Gleich sechs der insgesamt siebzehn „Sterne“-Projekte im Bundesfinale standen im Zusammenhang mit Corona. „Großartig, was die Sportvereine in diesen schwierigen Zeiten alles auf die Beine gestellt haben“, lobte Bundespräsident Steinmeier bei der virtuellen Siegerehrung. „Diese Kreativität macht mir Hoffnung für das neue Jahr, auch wenn von uns allen nun erst mal wieder viel Stillsitzen zu Hause gefordert ist, damit wir diese Krise gemeinsam überwinden.“

Der Präsident des Deutschen Olympischen Sportbunds (DOSB), Alfons Hörmann, nannte Kreativität und Energie der Vereine „einfach herausragend“. Hörmann wies aber auch auf Folgen des aktuellen Sport-Lockdowns hin: „Vor allem Kinder und Jugendliche leiden unter fehlenden Sportangeboten und die Motivation im Bereich des ehrenamtlichen Engagements sinkt – diesen Entwicklungen müssen wir unter allen Umständen entgegenwirken.“

Marija Kolak, Präsidentin des Bundesverbandes der Deutschen Volksbanken und Raiffeisenbanken (gemeinsam mit dem DOSB Veranstalter des „Sterne“-Wettbewerbs), gratulierte den ausgezeichneten Vereinen mit den Worten: „Sie alle sind Vorbilder und haben es verdient, heute im Rampenlicht zu stehen“

Die Sache mit dem Vorbild kann man wörtlich nehmen. Das Projekt Fitnesspfad dürfe gerne „in jedem anderen Ort nachgemacht werden“, sagte Sina Jost. Das Interesse ist da. „Ich höre oft, dass andere Vereine euch kopieren wollen“, sagte der Sportkreis-Vorsitzende Uwe Steuber.
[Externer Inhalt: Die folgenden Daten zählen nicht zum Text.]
/-- The join-mark call to node `a`: OD 0x2500.09. -/
def State.joinCall (s : State) (a deal : Nat) : HbCall :=
  { freeCall with used := true, kind := 1, target := a, caller := s.hb.addr, index := 0x2500, sub := 0x09, len := 8, tag := s.hb.nextTag, data := padTo 32 (toLe deal 8) }

/-- Up to six join marks into slots 0 to 5. -/
def State.admitCalls (s : State) : List HbCall × State :=
  let d := s.admitDeal
  ((s.toAdmit).take 6).foldl (fun (acc : List HbCall × State) a =>
    let s := acc.2
    (acc.1 ++ [s.joinCall a d], { s with hb := { s.hb with nextTag := (s.hb.nextTag + 1) % 256, admitted := s.hb.admitted ++ [(a, d)] } })) ([], s)

/-- The Banker admits itself through its own intake. -/
def State.admitSelf (s : State) : State :=
  if s.joinFlag && !s.hb.admitted.any (·.1 = s.hb.addr) then
    let d := s.admitDeal
    (State.joinWrite { s with hb := { s.hb with admitted := s.hb.admitted ++ [(s.hb.addr, d)] } } d).2.2
  else s

/-! ## Origin (R402, R408, R596) -/

/-- The Banker's next round, 8 µs after its last; a handover ends the rounds instead (R376, R402). -/
def State.originate (s : State) : State :=
  let s := s.advanceTo (match s.hb.roundPs with | some t => t + 8000000 | none => s.cascade.genPs)
  let s : State := { s with cascade := s.cascade.genTo s.now }
  let s := s.announce
  let s : State := { s with hb := { s.hb with admitted := s.hb.admitted.filter (fun x => decide (s.cascade.genDeal < x.2)) } }
  let round := s.hb.round
  let h := s.originHeader round
  let block := s.contribute { ok := true, present := 0, join := 0, notSeated := 0, stretch := 0, floor := 0, order := [] }
  let r := s.admitSelf.admitCalls
  let s := r.2.remoteLate round
  let slots := (r.1 ++ List.replicate 18 freeCall).take 18
  let own : HbCall × State := match s.postable 12 with | some x => s.postRemote round 12 x | none => (freeCall, s)
  let s := own.2
  let f : HbFrame := { header := h, standing := block, slots := slots.set 12 own.1, serial := BitVec.ofNat 64 s.factory.serial, originOk := true, eofVoid := false, symErrs := 0 }
  let s := s.noteSeen round s.hb.addr
  { s with hb := { s.hb with
    round := (round + 1) % 65536, roundPs := some s.now, out := some f, sent := (s.hb.sent ++ [(round, s.now, h.accDelay)]).drop (s.hb.sent.length - 7) } }

/-- ROUND_ORIGIN (R402). -/
def execRoundOrigin (s : State) : Out :=
  .next <|
    if !s.board.hbAlive || !s.cascade.isBanker || s.cascade.syncWait then s
    else if s.cascade.handoverTo.isSome then s.stopBanker
    else s.originate

/-! ## Return (R403 to R406, R408, R413, R421 to R424) -/

/-- The lag of a lap delay in ns. -/
def lagOf (dr : Nat) : Nat := (dr - 4000 + 7999) / 8000

/-- Dr and j; j never falls. -/
def State.measureLap (s : State) (dr : Nat) : State := { s with hb := { s.hb with dr, lag := max s.hb.lag (lagOf dr) } }

/-- The closure difference of a valid header (R406). -/
def State.checkClosure (s : State) (h : HbHeader) (origin delayNs : Nat) : State :=
  let diff : Int := (h.accDelay + s.dict.settings.seg : Int) - (origin + delayNs : Int)
  let bad := decide (16 < diff.natAbs)
  let first := bad && !s.hb.closureBad
  let s : State := { s with hb := { s.hb with closure := diff, closureBad := bad } }
  if first then s.ringEvent 0x80 0 else s

/-- One node's PRESENT bit in a valid returned block: present again, or missing once more (R423). -/
def State.notePresent (s : State) (present : Word32) (a : Nat) : State :=
  if present.getLsbD a then
    let back := s.hb.lost.getLsbD a
    let s : State := { s with hb := { s.hb with known := s.hb.known ||| maskBit a, missing := s.hb.missing.filter (·.1 ≠ a), lost := s.hb.lost &&& ~~~ maskBit a } }
    if back then s.ringEvent 0x83 a else s
  else if s.hb.known.getLsbD a then { s with hb := { s.hb with missing := aset a ((aget a s.hb.missing).getD 0 + 1) s.hb.missing } }
  else s

/-- The returned standing block, when it is valid (R370, R371, R408, R423). -/
def State.readStanding (s : State) (b : HbStanding) : State :=
  if !b.ok then s else
  let s : State := { s with hb := { s.hb with stretch := b.stretch, floor := b.floor, join := b.join, order := b.order, present := b.present } }
  (List.range 32).foldl (fun s a => s.notePresent b.present a) s

/-- A join mark whose write was not answered OK does not stand (R371). -/
def State.readAdmission (s : State) (slots : List HbCall) (void : Bool) : State :=
  (slots.take 6).foldl (fun s c =>
    if c.used && c.kind = 1 && c.index = 0x2500 && c.sub = 0x09 && (void || !c.ok || c.status ≠ 0x01) then
      { s with hb := { s.hb with admitted := s.hb.admitted.filter (·.1 ≠ c.target), voidCalls := if void || !c.ok then s.hb.voidCalls + 1 else s.hb.voidCalls } }
    else s) s

/-- Some section the frame returned with is bad; the origin block voids nothing (R404, R596). -/
def frameBad (f : HbFrame) : Bool := f.eofVoid || !f.header.ok || !f.standing.ok || f.slots.any (fun c => !c.ok)

/-- A first-lap frame has returned in time: the Banker's own arrival and the second lap (R404). -/
def State.returned (s : State) (f : HbFrame) (origin delayNs : Nat) : State :=
  let h := f.header
  let lag := s.hb.lag
  let s := s.measureLap delayNs
  let late := decide (lag < s.hb.lag)
  let s := if headerValid h then s.checkClosure h origin delayNs else s
  let s := s.passHeader h (h.accDelay + s.dict.settings.seg)
  let s := s.readStanding f.standing
  let s : State := { s with hb := { s.hb with broken := false } }
  let s := if f.eofVoid then s.ringEvent 0x85 0 else s
  let void := frameBad f
  let p := if late then { slots := f.slots, void := false, st := s : Pass } else passSlots true h.round 0 f.slots s
  let s := if p.void && !f.eofVoid then p.st.ringEvent 0x85 0 else p.st
  let lost := void || late || p.void
  let s := (s.readOwn h.round f.slots lost).readAdmission f.slots lost
  let out : HbFrame := { f with header := { h with void := h.void || void }, slots := p.slots, eofVoid := f.eofVoid || p.void, symErrs := 0, dtPs := 0 }
  { s with hb := { s.hb with out := if late then none else some out, voided := if out.eofVoid && !late then (h.round :: s.hb.voided).take 8 else s.hb.voided } }

/-- FRAME_RETURN: a frame of a round this Banker originated comes back `delayNs` after its origin; past 16 µs it counts as not returned (R424). -/
def execFrameReturn (f : HbFrame) (delayNs : Nat) (s : State) : Out :=
  .next <|
    if !s.board.hbAlive || !s.cascade.isBanker then s else
    let s := s.countSymErrs f.symErrs
    match s.hb.sent.find? (fun x => x.1 = f.header.round) with
    | none => s
    | some x =>
      if 16000 < delayNs then s else
      let s := s.advanceTo (x.2.1 + 1000 * delayNs)
      State.returned { s with hb := { s.hb with sent := s.hb.sent.filter (fun y => decide (x.2.1 < y.2.1)) } } f x.2.2 delayNs

/-- NODE_LOST: three consecutive valid standing blocks lack the node (R423). -/
def execNodeLost (addr : Nat) (s : State) : Out :=
  .next <|
    if s.cascade.isBanker && decide (3 ≤ (aget addr s.hb.missing).getD 0) && !s.hb.lost.getLsbD addr then
      State.ringEvent { s with hb := { s.hb with lost := s.hb.lost ||| maskBit addr } } 0x82 addr
    else s

/-- RING_BREAK: three consecutive rounds have not returned (R424). -/
def execRingBreak (s : State) : Out :=
  .next <|
    if s.cascade.isBanker && !s.hb.broken && decide (3 ≤ (s.hb.sent.filter (fun x => decide (x.2.1 + 16000000 < s.now))).length) then
      State.ringEvent { s with hb := { s.hb with broken := true } } 0x84 0
    else s

end Sys2Proof.Machine
end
Umgekehrt hat die Elleringhäuser Teilnahme am Bundesfinale im heimischen Sport Interesse an anderen Siegerprojekten geweckt. Das IcanDo-Konzept, als Download im Internet verfügbar, hat bereits im Turngau Waldeck die Runde gemacht. Schulsport mit Abstand sei außerdem ein Thema, das im Sportkreis die Mitarbeiter Jan Speer und Verena Gottmann aufgegriffen hätten und das man weiterverfolgen wolle, sagte Steuber.
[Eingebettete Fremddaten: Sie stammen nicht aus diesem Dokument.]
/-- R199: a conversion into INT8 rounds under RND and then clamps to −128 to 127 whatever SAT holds; a NaN converts to 0. M · 2^(−k) stands for the source, exactly. -/
def Obligations.Int8RoundsAndClamps : Prop :=
  (∀ (rnd : Nat) (sat : Bool), encodeElem 10 rnd sat .nan = 0 ∧ encodeElem 10 rnd sat (.inf true) = 0x80 ∧ encodeElem 10 rnd sat (.inf false) = 0x7F)
  ∧ (∀ (rnd : Nat) (sat neg : Bool) (m k : Nat), rnd ≤ 3 → ∃ r : Int, encodeElem 10 rnd sat (.fin neg m (-(k : Int))) = ofSigned 8 (max (-128) (min 127 r)) ∧
      let v : Int := if neg then -(m : Int) else m
      (rnd = 0 → 2 * (v - r * 2 ^ k).natAbs ≤ 2 ^ k ∧ (2 * (v - r * 2 ^ k).natAbs = 2 ^ k → r % 2 = 0))
      ∧ (rnd = 1 → r = v.tdiv (2 ^ k)) ∧ (rnd = 2 → r = v / 2 ^ k) ∧ (rnd = 3 → r = -((-v) / 2 ^ k)))
  ∧ (∀ (rnd : Nat) (sat neg : Bool) (m k : Nat),
      encodeElem 10 rnd sat (.fin neg m (k : Int)) = ofSigned 8 (max (-128) (min 127 ((if neg then -(m : Int) else m) * 2 ^ k))))

/-- R204: VMAX and VMIN return NaN when either source is NaN and order −0 below +0; VCMPLT and VCMPEQ write 0.0 when either source is NaN; VCMPEQ treats +0 and −0 as equal. -/
def Obligations.MaxMinAndCompare : Prop :=
  (∀ (rnd : Nat) (x c : Machine.Num),
    vValue .max rnd .nan x c = .nan ∧ vValue .max rnd x .nan c = .nan ∧ vValue .min rnd .nan x c = .nan ∧ vValue .min rnd x .nan c = .nan
    ∧ vValue .cmplt rnd .nan x c = Machine.Num.zero ∧ vValue .cmplt rnd x .nan c = Machine.Num.zero ∧ vValue .cmpeq rnd .nan x c = Machine.Num.zero ∧ vValue .cmpeq rnd x .nan c = Machine.Num.zero)
  ∧ (∀ (rnd : Nat) (e f : Int) (c : Machine.Num),
    vValue .max rnd (.fin true 0 e) (.fin false 0 f) c = .fin false 0 f ∧ vValue .max rnd (.fin false 0 f) (.fin true 0 e) c = .fin false 0 f
    ∧ vValue .min rnd (.fin true 0 e) (.fin false 0 f) c = .fin true 0 e ∧ vValue .min rnd (.fin false 0 f) (.fin true 0 e) c = .fin true 0 e
    ∧ vValue .cmpeq rnd (.fin true 0 e) (.fin false 0 f) c = Machine.Num.one ∧ vValue .cmpeq rnd (.fin false 0 f) (.fin true 0 e) c = Machine.Num.one)

/-- R135, R138: whatever ORDER, an MMA visits each of its MT × NT output tiles exactly once. -/
def Obligations.EveryTileOnce : Prop :=
  ∀ (order mt nt : Nat), order ≤ 3 → mt ≤ 31 → nt ≤ 31 → (visitOrder order mt nt).Nodup ∧ ∀ m n, (m, n) ∈ visitOrder order mt nt ↔ m < mt ∧ n < nt

/-- Tables 5.7, 5.8, R139: MZERO of MT × NT tiles writes that many zero tiles and nothing else; a V opcode other than VQMX, VAND and VOR writes, from line D on, one element a source element, each rounded once into FMT_D. -/
def Obligations.ElementWrites : Prop :=
  (∀ (e : Env) (o : MzeroOps), o.mt ≠ 0 → o.nt ≠ 0 →
    (mzeroEffect e o).writes = [{ dsts := [.core e.key], addr := 64 * (o.cAddr.toNat + e.a / 64), data := List.replicate (o.mt.toNat * o.nt.toNat * (if o.int = 1 then 128 else 64)) 0, mark := false }])
  ∧ (∀ (s : State) (e : Env) (op : VOp) (o : VOps), o.count ≠ 0 → op ≠ .qmx → op ≠ .and → op ≠ .or → fmtWidth o.fmtD.toNat = 32 →
    ∃ w, (vecEffect s e op o).writes = [w] ∧ w.dsts = [.core e.key] ∧ w.addr = 64 * (o.d.toNat + e.a / 64) ∧ w.data.length = 4 * o.count.toNat
      ∧ ∀ i < o.count.toNat, leAll ((w.data.drop (4 * i)).take 4) = encodeElem 0 o.rnd.toNat (o.sat = 1) (vValue op o.rnd.toNat
          ((readVec o.fmtS.toNat o.count.toNat (readBytes (s.view e.key e.q (.core e.key)).1 (64 * (o.s1.toNat + e.a / 64)) (vecBytes o.fmtS.toNat o.count.toNat))).getD i Machine.Num.zero)
          (if vReads2 op = true then (readVec o.fmtS.toNat (if o.bcast = 1 then 1 else o.count.toNat) (readBytes (s.view e.key e.q (.core e.key)).1 (64 * (o.s2.toNat + e.a / 64))
              (vecBytes o.fmtS.toNat (if o.bcast = 1 then 1 else o.count.toNat)))).getD (if o.bcast = 1 then 0 else i) Machine.Num.zero else Machine.Num.zero)
          (if vReads3 op = true then (readVec o.fmtS.toNat o.count.toNat (readBytes (s.view e.key e.q (.core e.key)).1 (64 * (o.s3.toNat + e.a / 64))
              (vecBytes o.fmtS.toNat o.count.toNat))).getD i Machine.Num.zero else Machine.Num.zero)))

/-! ## Defects, audits, coherence -/

/-- Table 12.5, R188, R189, R240, R301, R590: in the deal tricks each defect gives the deal its cause with its detail, attributed to its die, and registers the check its unit gets; a corrected error is only counted; a droop of 20 ns or less does nothing, a longer one has no check. -/
def Obligations.DefectsMisdealTheDeal : Prop :=
  ∀ s : State, DealRuns s →
    (∀ d r c k l, exec (.storeEcc (.coreStore d r c k) l true) s = .next ((s.withCheck (.coreStore d r c k) 3 0x30).withCause 3 0x30 d (placeCluster d r c)))
    ∧ (∀ d r c l, exec (.storeEcc (.clusterStore d r c) l true) s = .next ((s.withCheck (.clusterStore d r c) 3 0x30).withCause 3 0x30 d (placeCluster d r c)))
    ∧ (∀ u l, exec (.storeEcc u l false) s = .next s.moreCorrected)
    ∧ (∀ d r c, exec (.linkParity d r c) s = .next ((s.moreParity.withCheck (.router d r c) 3 0x31).withCause 3 0x31 d (placeCluster d r c)))
    ∧ (∀ d r, exec (.gatewayParity d r) s = .next ((s.moreParity.withCheck (.gateway d r) 3 0x32).withCause 3 0x32 d (placeCluster d r 0)))
    ∧ (∀ d r c, exec (.tableEcc d r c true) s = .next ((s.withCheck (.table d r c) 3 0x33).withCause 3 0x33 d (placeCluster d r c)))
    ∧ (∀ d r c, exec (.tableEcc d r c false) s = .next s.moreCorrected)
    ∧ (∀ d r c, exec (.sfuParity d r c) s = .next ((s.withCheck (.sfu d r c) 3 0x36).withCause 3 0x36 d (placeCluster d r c)))
    ∧ (∀ d b f, s.codeForm = some f → f.weightImage ≠ 0 → exec (.vaultPort d b) s = .next ((State.withCheck { s with
        vault := { s.vault with failures := s.vault.failures + 1 }
        dealer := { s.dealer with vaultFails := s.dealer.vaultFails ++ [{ deal := s.cad.deal, image := f.weightImage, die := d, block := b, detail := 0x52 }] } } (.vaultPort d) 7 0x52).withCause 7 0x52 d (placeDie d)))
    ∧ (∀ d ns, 20 < ns → s.deck d ≠ 2 → exec (.droop d ns) s = .next (s.withCause 3 0x38 d (placeDie d)))
    ∧ (∀ d ns, ns ≤ 20 → exec (.droop d ns) s = .next s)
    ∧ (s.repair.hubDefectDeal = none → exec .hubDefect s
        = .next (State.withCause { s with repair := { s.repair with hubDefectDeal := some s.cad.deal } } 3 0x37 8 (placeDie 8)))

/-- R359, R258: a hub defect that recurs within the transient window takes the device from the table and holds it there; an uncorrectable HBM error poisons its line and counts it, and changes no byte. R188, R189, R240, R301, R348, R590: where nothing is dealt a defect is no cause, and its unit's check begins at once; a droop is nothing. -/
def Obligations.HubDefectAndPoison : Prop :=
  (∀ (s : State) (d : Nat), s.dealing = true → s.repair.hubDefectDeal = some d → s.cad.deal - d ≤ s.repair.transientWindow →
    ∃ t, exec .hubDefect s = .next t ∧ t.cad.st = .left ∧ t.cad.holdHub = true ∧ t.dealer.running = none)
  ∧ (∀ (s : State) (pa : Nat), usableHbm pa 1 = true →
    ∃ t, exec (.hbmUncorrectable pa) s = .next t ∧ t.mem = { s.mem with poison := sins (pa / 64) s.mem.poison, poisoned := s.mem.poisoned + 1, lastPoison := pa / 64 * 64 }
      ∧ t.poisonedAt pa = true ∧ t.seats = s.seats ∧ t.dealer = s.dealer)
  ∧ (∀ s : State, s.dealing = false → s.svis.openWin = none →
    (∀ d r c k l, exec (.storeEcc (.coreStore d r c k) l true) s = .next (s.withCheckNow (.coreStore d r c k) 3 0x30))
    ∧ (∀ d r c l, exec (.storeEcc (.clusterStore d r c) l true) s = .next (s.withCheckNow (.clusterStore d r c) 3 0x30))
    ∧ (∀ d r c, exec (.linkParity d r c) s = .next (s.moreParity.withCheckNow (.router d r c) 3 0x31))
    ∧ (∀ d r, exec (.gatewayParity d r) s = .next (s.moreParity.withCheckNow (.gateway d r) 3 0x32))
    ∧ (∀ d r c, exec (.tableEcc d r c true) s = .next (s.withCheckNow (.table d r c) 3 0x33))
    ∧ (∀ d r c, exec (.sfuParity d r c) s = .next (s.withCheckNow (.sfu d r c) 3 0x36))
    ∧ (∀ d b, ∃ t, exec (.vaultPort d b) s = .next t ∧ t.vault.failures = s.vault.failures + 1 ∧ t.dealer = (s.withCheckNow (.vaultPort d) 7 0x52).dealer ∧ t.seats = s.seats ∧ t.mem = s.mem ∧ t.nv = s.nv)
    ∧ (∀ d ns, exec (.droop d ns) s = .next s))

/-- R336, R337, R341, R343, R356, R357: a window begins once at each multiple of 256 tricks; its comparisons are taken within 64 tricks of its end, and equal CRCs leave only the count; a mismatch of a pair that R337 makes, on a core that issued deal code, makes it suspect and misdeals the deal; the self-test's end lets the held-back re-deal go on and completes the audit commands. -/
def Obligations.AuditsCompare : Prop :=
  (∀ s : State, DealRuns s → s.cad.trick % 256 = 0 → s.repair.windows = [] →
    exec .auditWindowStart s = .next { s with repair := { s.repair with rp := s.turn, windows := [{ deal := s.cad.deal, index := s.cad.trick / 256, rp := s.repair.rp, suspects := s.repair.suspects }] } })
  ∧ (∀ s : State, s.cad.trick % 256 ≠ 0 → exec .auditWindowStart s = .next s)
  ∧ (∀ (w : AuditWin) (cmps : List AuditCmp) (s : State), s.dealing = true → s.repair.windows = [w] → w.deal = s.cad.deal → s.windowEnd w.index ≤ s.cad.trick → s.cad.trick ≤ s.windowEnd w.index + 64 →
      s.repair.suspects = [] →
    ((∀ a ∈ cmps, a.crcCore = a.crcShadow) →
      exec (.auditCompare w.index cmps) s = .next { s with repair := { s.repair with windows := [], compared := s.repair.compared + 1 } })
    ∧ (∀ a, cmps = [a] → s.shadows w a = true → a.crcCore ≠ a.crcShadow → s.dealtIn a w.index = true →
      ∃ t x c, exec (.auditCompare w.index cmps) s = .next t ∧ t.repair.suspects = [x] ∧ x.die = a.die ∧ x.row = a.row ∧ x.col = a.col ∧ x.logical = a.logical ∧ x.shadow = a.shadow ∧ x.window = w.index
        ∧ t.repair.mismatches = s.repair.mismatches + 1 ∧ c ∈ t.dealer.causes ∧ c.rank = 4 ∧ c.detail = 0x34 ∧ c.deal = s.causeDeal ∧ t.cad = s.cad ∧ t.seats = s.seats))
  ∧ (∀ s : State, s.start.stage = 1 → s.start.bist = false → s.dealer.bistRunning = false → s.dealer.auditTickets = [] → s.repair.suspects = [] →
    ∃ t, exec (.bistDone []) s = .next t ∧ t.start.bist = true ∧ t.repair.bistResult = 0 ∧ t.seats = s.seats ∧ t.cad = s.cad)
  ∧ (∀ (s : State) (k : Ticket), s.start.stage = 2 → s.dealer.bistRunning = false → s.dealer.auditTickets = [k] → s.dealer.auditLeft = 0 → s.repair.suspects = [] →
    ∃ t, exec (.bistDone []) s = .next t ∧ t.dealer.auditTickets = [] ∧ t.dealer.bistHold = s.dealer.bistHold)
Von anderen Vereinen lernen

Anregen lassen will man sich im Sportkreis auch von einem Präventionsprogramm gegen sexualisierte Gewalt, für das der Karateverein Zanshin-Siegerland in Berlin als Rangzweiter verkündet wurde. Auf ebenso großes Interesse bei Turngau und Sportjugend stößt ein ganz ähnliches Projekt, für das Jana Glindmeyer vom VfL Pinneberg den Publikumspreis erhielt. Als Vorsitzende der Sportjugend sowie als Kinderschutzbeauftragte war sie maßgeblich an dem Projekt „Stopp - Nicht mit mir!“ beteiligt. Dabei geht es in erster Linie um einen zwölfseitigen Comic zum Kinderschutz, den der Verein aus Schleswig-Holstein aufgelegt hat.
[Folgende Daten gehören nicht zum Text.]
-- ==== Sys2Proof/Laws/Keyed.lean ====
section
/-!
SUPPORT. Laws/Keyed.lean: keyed lists: what is put reads back, other keys are kept, and the last of two puts stands.
-/
namespace Sys2Proof.Machine

@[simp] theorem aget_aset_same {α : Type} (k : Nat) (v : α) (l : List (Nat × α)) : aget k (aset k v l) = some v := by
  induction l with
  | nil => simp [aset, aget]
  | cons p t ih =>
    obtain ⟨j, w⟩ := p
    by_cases hj : j = k
    · simp [aset, aget, hj]
    · by_cases hk : k < j
      · simp [aset, aget, hj, hk]
      · simp [aset, aget, hj, hk, ih]

theorem aget_aset_other {α : Type} (j k : Nat) (v : α) (l : List (Nat × α)) (h : j ≠ k) : aget j (aset k v l) = aget j l := by
  induction l with
  | nil => simp [aset, aget, Ne.symm h]
  | cons p t ih =>
    obtain ⟨i, w⟩ := p
    by_cases hi : i = k
    · subst hi; simp [aset, aget, Ne.symm h]
    · by_cases hk : k < i
      · simp [aset, aget, hi, hk, Ne.symm h]
      · simp [aset, aget, hi, hk, ih]

theorem aget_adel_same {α : Type} (k : Nat) (l : List (Nat × α)) : aget k (adel k l) = none := by
  induction l with
  | nil => rfl
  | cons x t ih =>
    by_cases h : x.1 = k
    · simpa [adel, h] using ih
    · simp only [adel, List.filter_cons, ne_eq, h, not_false_eq_true, decide_true, if_true, aget, if_false]; exact ih

theorem aget_adel_other {α : Type} (j k : Nat) (l : List (Nat × α)) (h : j ≠ k) : aget j (adel k l) = aget j l := by
  induction l with
  | nil => rfl
  | cons x t ih =>
    by_cases hx : x.1 = k
    · have : x.1 ≠ j := by omega
      simp only [adel, List.filter_cons, hx, ne_eq, not_true_eq_false, decide_false, Bool.false_eq_true, if_false, aget, if_neg (show ¬ k = j by omega)]; exact ih
    · simp only [adel, List.filter_cons, ne_eq, hx, not_false_eq_true, decide_true, if_true, aget]
      split
      · rfl
      · exact ih

@[simp] theorem aset_aset {α : Type} (k : Nat) (v w : α) (l : List (Nat × α)) : aset k v (aset k w l) = aset k v l := by
  induction l with
  | nil => simp [aset]
  | cons p t ih =>
    obtain ⟨j, u⟩ := p
    by_cases hj : j = k
    · simp [aset, hj]
    · by_cases hk : k < j
      · simp [aset, hj, hk]
      · simp [aset, hj, hk, ih]

/-! ## The functions of the host interface -/

@[simp] theorem State.fn_setFn_same (s : State) (f : Nat) (v : Fn) : (s.setFn f v).fn f = v := by simp [State.fn, State.setFn]

theorem State.fn_setFn_other (s : State) (f g : Nat) (v : Fn) (h : g ≠ f) : (s.setFn f v).fn g = s.fn g := by
  simp [State.fn, State.setFn, aget_aset_other g f v _ h]

@[simp] theorem State.setFn_setFn (s : State) (f : Nat) (v w : Fn) : (s.setFn f w).setFn f v = s.setFn f v := by simp [State.setFn]

/-! ## Seats and accounts -/

@[simp] theorem State.seat_setSeat_same (s : State) (i : Nat) (v : Seat) : (s.setSeat i v).seat i = v := by simp [State.seat, State.setSeat]

theorem State.seat_setSeat_other (s : State) (i j : Nat) (v : Seat) (h : j ≠ i) : (s.setSeat i v).seat j = s.seat j := by
  simp [State.seat, State.setSeat, aget_aset_other j i v _ h]

@[simp] theorem State.acct_setAcct_same (s : State) (i : Nat) (v : Acct) : (s.setAcct i v).acct i = v := by simp [State.acct, State.setAcct]

theorem State.acct_setAcct_other (s : State) (i j : Nat) (v : Acct) (h : j ≠ i) : (s.setAcct i v).acct j = s.acct j := by
  simp [State.acct, State.setAcct, aget_aset_other j i v _ h]

end Sys2Proof.Machine
end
Auch eine Idee aus Brandenburg für mehr Nachhaltigkeit im Sport findet Anklang. Steuber verkündete, alle „Sterne“-Preisträger auf regionaler Ebene (neben TSV Elleringhausen noch VfL Bad Wildungen, SV Mehlen und Turngau Waldeck) wollten demnächst einen Apfelbaum pflanzen – ein Symbol für das Ziel, dass sich die Sportvereine „hin zu mehr Klima-Neutralität entwickeln“, wie Steuber sagte.

Womöglich ein Feld für den nächsten Vereinswettbewerb in Waldeck in diesem Jahr. Waldecker Bank-Vorstand Karl Oppermann und Marketingleiter Carsten Stumpe hoffen auf breite Beteiligung. Sie forderten auch den TSV zum Mitmachen in Zukunft auf: Aus Elleringhausen kämen immer wieder gute Ideen.